* The problem
Reproduce the first line of the entries that follow and each later line, word for word, ending with the one containing "(byte : Byte) (pc : Addr)".

[Saved data entries]
-- ==== Sys2Proof/Machine/State.lean ====
section
/-! DEFINITION. The machine state (10_state.md): the tuple `(A, X, Y, SP, P, PC, Mem, Run)` and the model's
own `cfg`, all plain data; the reasons a step can stop; the state at construction and right after reset. -/

namespace Sys2Proof.Machine

open Sys2Proof

/-- The 8-bit data registers and the stack pointer: with P and PC the whole register file (R20 to R24). -/
inductive Reg
  | a
  | x
  | y
  | sp
  deriving DecidableEq, Repr

/-- The eight bits of P by name (R10, R27); `Flag.bit` gives their places. -/
inductive Flag
  | c
  | z
  | i
  | d
  | b
  | u
  | v
  | n
  deriving DecidableEq, Repr

/-- Why the execution loop is halted (R37). -/
inductive HaltCause
  /-- The core has not run yet (D13). -/
  | notStarted
  /-- BRK was executed: a normal end, not a fault (R240, R272). -/
  | brk
  /-- The byte fetched at `pc` has no record (R270). -/
  | unimplementedOpcode (byte : Byte) (pc : Addr)
  /-- A handler resolved the NoAddressing sentinel for the opcode fetched at `pc` (R271). -/
  | invalidAddressingRequest (opcode : Byte) (pc : Addr)
  deriving DecidableEq, Repr

/-- The state of the execution loop (R37). -/
inductive RunState
  | running
  | halted (cause : HaltCause)
  deriving DecidableEq, Repr

/-- Memory as the list of the bytes that differ from `Memory.unlisted`, in one canonical form (`Memory.wf`
in Ops.lean). It stands for the whole array of 65536 bytes (R36). -/
abbrev Memory := List Host.Cell

/-- What an unlisted address reads as: 0, the value every byte has at construction (R40, R71, R290). -/
def Memory.unlisted : Byte := 0

/-- The machine state. The first eight fields are the spec's tuple (10_state.md); `cfg` is the model's own,
the OPEN parameters of R7 (notes/assumptions/1.md), and no step changes it. -/
structure State where
  /-- The accumulator A (R20). -/
  a   : Byte
  /-- Index register X (R21). -/
  x   : Byte
  /-- Index register Y (R22). -/
  y   : Byte
  /-- The stack pointer SP, an offset into page 1 (R24). -/
  sp  : Byte
  /-- The status register P (R27). -/
  p   : Byte
  /-- The program counter PC (R25); while an instruction executes it holds `pcb` (R13, R100). -/
  pc  : Addr
  /-- The memory Mem (R36). -/
  mem : Memory
  /-- The state of the execution loop, Run (R37). -/
  run : RunState
  /-- The parameters of the machine (R7). -/
  cfg : Params
  deriving DecidableEq, Repr

/-- Why there is no next state. -/
inductive Fault
  /-- Raised by `step` in a halted state: "A step is taken only when `Run = Running`" (R100). Safe: the
  hardware takes no step either, and the cause of the halt is in the state. -/
  | notRunning (cause : HaltCause)
  deriving DecidableEq, Repr

/-- Why an instruction or a host operation is rejected. -/
inductive Refusal
  /-- Raised by an arm of `exec` whose instruction has no meaning yet (none at present). Safe. -/
  | notModelled (mnemonic : String)
  /-- Raised by the host operation `load` on more than 0x7FFF bytes, which the spec refuses too (R291, U3).
  Safe: no state is answered, and the caller keeps the one it had. -/
  | imageTooLong (length : Nat)
  deriving DecidableEq, Repr

/-- What an instruction or a step answers. -/
abbrev Result := Host.Outcome State Fault Refusal

/-- A newly constructed core (R40, R290): every register and every byte of memory 0, and not started. -/
def State.construct : State :=
  { a := 0, x := 0, y := 0, sp := 0, p := 0, pc := 0, mem := [], run := .halted .notStarted, cfg := {} }

/-- The machine right after reset: a constructed core on which the host has called `reset` (R41, R292). Reset
leaves Mem and Run as they were, so PC is the word at the reset vector of a zero memory and the core is still
not started: "reset does not start execution" (R292). -/
def State.reset : State :=
  { a := 0x00, x := 0x00, y := 0x00, sp := 0xFD, p := 0x20, pc := 0x0000, mem := [],
    run := .halted .notStarted, cfg := {} }

/-- What the host's `run` answers (R272, R293, R298). -/
inductive RunResult
  /-- The run ended with this cause in this state. -/
  | finished (cause : HaltCause) (s : State)
  /-- The fuel ran out first: "not yet finished", never a halt (R109, D26). -/
  | notFinished (s : State)
  /-- The host operation or an instruction was rejected; `s` is the state it was rejected in. -/
  | rejected (r : Refusal) (s : State)
  deriving DecidableEq, Repr

end Sys2Proof.Machine
end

* Result of this task
-- ==== Sys2Proof/Machine/State.lean ====
section
/-! DEFINITION. The machine state (10_state.md): the tuple `(A, X, Y, SP, P, PC, Mem, Run)` and the model's
own `cfg`, all plain data; the reasons a step can stop; the state at construction and right after reset. -/

namespace Sys2Proof.Machine

open Sys2Proof

/-- The 8-bit data registers and the stack pointer: with P and PC the whole register file (R20 to R24). -/
inductive Reg
  | a
  | x
  | y
  | sp
  deriving DecidableEq, Repr

/-- The eight bits of P by name (R10, R27); `Flag.bit` gives their places. -/
inductive Flag
  | c
  | z
  | i
  | d
  | b
  | u
  | v
  | n
  deriving DecidableEq, Repr

/-- Why the execution loop is halted (R37). -/
inductive HaltCause
  /-- The core has not run yet (D13). -/
  | notStarted
  /-- BRK was executed: a normal end, not a fault (R240, R272). -/
  | brk
  /-- The byte fetched at `pc` has no record (R270). -/
  | unimplementedOpcode (byte : Byte) (pc : Addr)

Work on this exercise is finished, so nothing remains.